Lesi khas yang kedua yaitu plak senilis, terdiri dari beta amiloid (A-beta) yang
terbentuk dalam cairan jaringan di sekeliling neuron bukan dalam sel neuronal. A-beta
adalah fragmen protein prekursor amiloid (APP) yang pada keadaan normal melekat
pada membran neuron yang berperan dalam pertumbuhan dan pertahanan neuron.
APP terbagi menjadi fragmen-fragmen oleh enzim protease yang salah satu
fragmennya adalah A-beta, suatu fragmen yang lengket dan berkembang menjadi
gumpalan yang bisa larut.
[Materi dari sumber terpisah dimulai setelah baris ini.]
/-- Clearing BME halts the function's ACTIVE queues; setting it lets the function issue again. An FLR begins with its
  function marked, and once no request is outstanding it ends with the function at its reset state (here of functions
  without queues, connections and keys). A PF enters D3hot and returns to D0. Each is pushed into HIF_EVQ with the
  function and its event code, and raises the source; a read of HIF_EVQ returns and clears its count. PERST_N takes
  its port's links down. -/
def Obligations.FunctionEventsResetsAndPowerStates : Prop :=
  (∀ (s : State) (fn : Nat), stopped s = false → (fnSt s fn).bme = true → fnQueues s fn = [] → ∃ t, exec (.bmeClear
    fn) s = .next t ∧ (fnSt t fn).bme = false ∧ t.rd HIF_EVQ.function = fn % 2 ^ 13 ∧ t.rd HIF_EVQ.event = 1 ∧ t.rd
    HIF_EVQ.count = min 255 (s.rd HIF_EVQ.count + 1) ∧ t.rd IRQ_SRC.asserted 0x1C0 = 1 ∧ t.queues = s.queues ∧ t.mem =
    s.mem ∧ t.hostMem = s.hostMem) ∧
  (∀ (s : State) (fn q : Nat), stopped s = false → (fnSt s fn).bme = true → fnQueues s fn = [q] → queueState s q =
    qActive → (queueInt s q).entries = [] → ∃ t, exec (.bmeClear fn) s = .next t ∧ (fnSt t fn).bme = false ∧
    queueState t q = qHalted ∧ t.rd HIF_EVQ.event = 1 ∧ t.mem = s.mem ∧ t.hostMem = s.hostMem) ∧
  (∀ (s : State) (fn : Nat), stopped s = false → fnExists s fn = true → (fnSt s fn).bme = false → ∃ t, exec (.bmeSet
    fn) s = .next t ∧ (fnSt t fn).bme = true ∧ t.rd HIF_EVQ.function = fn % 2 ^ 13 ∧ t.rd HIF_EVQ.event = 2 ∧ t.rd
    HIF_EVQ.count = min 255 (s.rd HIF_EVQ.count + 1) ∧ t.rd IRQ_SRC.asserted 0x1C0 = 1 ∧ t.queues = s.queues ∧ t.mem =
    s.mem ∧ t.hostMem = s.hostMem) ∧
  (∀ (s : State) (fn : Nat), stopped s = false → fnExists s fn = true → (fnSt s fn).flr = false → (flrSet s fn).all
    (fun f => (fnQueues s f).isEmpty && (relayChans s f).isEmpty) = true → ∃ t, exec (.flrStart fn) s = .next t ∧
    (fnSt t fn).flr = true ∧ (fnSt t fn).flrTt = now s ∧ t.rd HIF_EVQ.function = fn % 2 ^ 13 ∧ t.rd HIF_EVQ.event = 3
    ∧ t.rd HIF_EVQ.count = min 255 (s.rd HIF_EVQ.count + 1) ∧ t.rd IRQ_SRC.asserted 0x1C0 = 1 ∧ t.queues = s.queues ∧
    t.mem = s.mem ∧ t.hostMem = s.hostMem) ∧
  (∀ (s : State) (fn : Nat), stopped s = false → 8 ≤ fn → (fnSt s fn).flr = true → fnQuiet s fn = true → fnQueues s fn
    = [] → ownedRings s fn = [] → fnConns s fn = [] → fnRgnBlocks s fn = [] → fnSlots s fn = [] → ∃ t, exec
    (.flrComplete fn) s = .next t ∧ fnSt t fn = {} ∧ (t.hif.msix.any fun p => decide (p.1 / 4096 = fn)) = false ∧ t.rd
    HIF_EVQ.function = fn % 2 ^ 13 ∧ t.rd HIF_EVQ.event = 4 ∧ t.rd HIF_EVQ.count = min 255 (s.rd HIF_EVQ.count + 1) ∧
    t.rd IRQ_SRC.asserted 0x1C0 = 1 ∧ t.mem = s.mem ∧ t.hostMem = s.hostMem) ∧
  (∀ (s : State) (pf : Nat), stopped s = false → pf < 8 → fnExists s pf = true → (fnSt s pf).d3 = false → (pf :: vfsOf
    s pf).all (fun f => (fnQueues s f).isEmpty) = true → ∃ t, exec (.d3hotEntry pf) s = .next t ∧ (fnSt t pf).d3 =
    true ∧ t.rd HIF_PF_CFG.dstate pf = 3 ∧ t.rd HIF_EVQ.function = pf % 2 ^ 13 ∧ t.rd HIF_EVQ.event = 5 ∧ t.rd
    HIF_EVQ.count = min 255 (s.rd HIF_EVQ.count + 1) ∧ t.rd IRQ_SRC.asserted 0x1C0 = 1 ∧ t.queues = s.queues ∧ t.mem =
    s.mem ∧ t.hostMem = s.hostMem) ∧
  (∀ (s : State) (pf : Nat), stopped s = false → pf < 8 → (fnSt s pf).d3 = true → ∃ t, exec (.d0Return pf) s = .next t
    ∧ (fnSt t pf).d3 = false ∧ t.rd HIF_PF_CFG.dstate pf = 0 ∧ t.rd HIF_EVQ.function = pf % 2 ^ 13 ∧ t.rd
    HIF_EVQ.event = 6 ∧ t.rd HIF_EVQ.count = min 255 (s.rd HIF_EVQ.count + 1) ∧ t.rd IRQ_SRC.asserted 0x1C0 = 1 ∧
    t.queues = s.queues ∧ t.mem = s.mem ∧ t.hostMem = s.hostMem) ∧
  (∀ (s : State) (port : Nat), stopped s = false → port < 2 → portFns s port = [] → s.hif.reqs = [] → ∃ t, exec
    (.perst port true) s = .next t ∧ Map.get t.hif.perst port = true ∧ (t.hif.linksUp.any fun l => decide (l / 4 =
    port)) = false ∧ t.queues = s.queues ∧ t.mem = s.mem ∧ t.hostMem = s.hostMem) ∧
  (∀ (s : State) (port : Nat), stopped s = false → port < 2 → exec (.perst port false) s = .next
    ({ s with hif := { s.hif with perst := Map.set s.hif.perst port false } })) ∧
  (∀ (s t : State) (port : Nat), stopped s = false → port < 2 → t =
    { s with hif := { s.hif with perst := Map.set s.hif.perst port true } } → exec (.perst port true) s = .next
    (((List.range 4).map fun l => 4 * port + l).foldl dropLink (resetAtOnce t (portFns t port)))) ∧
  (∀ (s : State) (who : Initiator), stopped s = false → reaches who Blk.hif.base = true → exec (.hifEvqRead who) s =
    .next (({ s with rdata := s.rd HIF_EVQ.function + (s.rd HIF_EVQ.event) <<< 13 + (s.rd HIF_EVQ.count) <<< 24 } :
    State).wr HIF_EVQ.count 0)) ∧
  (∀ (s : State) (fn : Nat), stopped s = false → (fnSt s fn).bme = true → exec (.bmeClear fn) s = .next (hifEvent
    (haltQueues (setFn s fn fun x => { x with bme := false }) fn) fn 1)) ∧
  (∀ (s : State) (fn : Nat), stopped s = false → fnExists s fn = true → (fnSt s fn).bme = false → exec (.bmeSet fn) s
    = .next (hifEvent (launchAll (resumeWrites (setFn s fn fun x => { x with bme := true })) fn) fn 2)) ∧
  (∀ (s : State) (fn : Nat), stopped s = false → fnExists s fn = true → (fnSt s fn).flr = false → fn < 8 → exec
    (.flrStart fn) s = .next (hifEvent (((flrSet s fn).foldl cutFunction s).wr HIF_PF_CFG.num_vfs 0 fn) fn 3)) ∧
  (∀ (s : State) (fn : Nat), stopped s = false → fnExists s fn = true → (fnSt s fn).flr = false → 8 ≤ fn → exec
    (.flrStart fn) s = .next (hifEvent ((flrSet s fn).foldl cutFunction s) fn 3)) ∧
  (∀ (s : State) (fn : Nat), stopped s = false → (fnSt s fn).flr = true → (flrSet s fn).all (fun f => fnQuiet s f &&
    fnKeysDrained s f) = true → exec (.flrComplete fn) s = .next (hifEvent (endStalls (ledgerRetry ((flrSet s
    fn).foldl resetFunction s))) fn 4)) ∧
  (∀ (s t : State) (pf : Nat), stopped s = false → pf < 8 → fnExists s pf = true → (fnSt s pf).d3 = false → t = (pf ::
    vfsOf s pf).foldl haltQueues (hifEvent (setFn s pf (fun x => { x with d3 := true })) pf 5) → allD3 t = true → exec
    (.d3hotEntry pf) s = .next (g6Domains.foldl (fun u d => setDomain u d .off)
    { t with hif := { t.hif with d3AllG6 := true } })) ∧
  (∀ (s t : State) (pf : Nat), stopped s = false → pf < 8 → fnExists s pf = true → (fnSt s pf).d3 = false → t = (pf ::
    vfsOf s pf).foldl haltQueues (hifEvent (setFn s pf (fun x => { x with d3 := true })) pf 5) → allD3 t = false →
    exec (.d3hotEntry pf) s = .next (t)) ∧
  (∀ (s t : State) (pf : Nat), stopped s = false → pf < 8 → (fnSt s pf).d3 = true → t = hifEvent (setFn s pf (fun x =>
    { x with d3 := false })) pf 6 → s.hif.d3AllG6 = true → exec (.d0Return pf) s = .next ((pf :: vfsOf s pf).foldl
    launchAll (resumeWrites (g6Domains.foldl wakeDomain { t with hif := { t.hif with d3AllG6 := false } })))) ∧
  (∀ (s t : State) (pf : Nat), stopped s = false → pf < 8 → (fnSt s pf).d3 = true → t = hifEvent (setFn s pf (fun x =>
    { x with d3 := false })) pf 6 → s.hif.d3AllG6 = false → exec (.d0Return pf) s = .next ((pf :: vfsOf s pf).foldl
    launchAll (resumeWrites t)))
Pada alzheimer, gumpalan tersebut akhirnya tercampur
dengan bagian dari neuron dan sel-sel glia (khususnya mikroglia dan astrosit). Setelah
beberapa waktu, campuran tersebut membeku menjadi fibril-fibril yang membentuk
plak yang matang, padat, tidak dapat larut, dan diyakini beracun bagi neuron yang
utuh. Selain itu, A-beta mengganggu hubungan interselular dan menurunkan respons
pembuluh darah sehingga menyebabkan makin rentannya neuron-neuron terhadap
stressor (missal iskemia). Kemungkinan lain adalah bahwa A-beta menghasilkan
radikal bebas sehingga mengganggu hubungan intraseluler dan menurunkan respon
pembuluh darah sehingga mengakibatkan rentannya neuron terhadap stressor.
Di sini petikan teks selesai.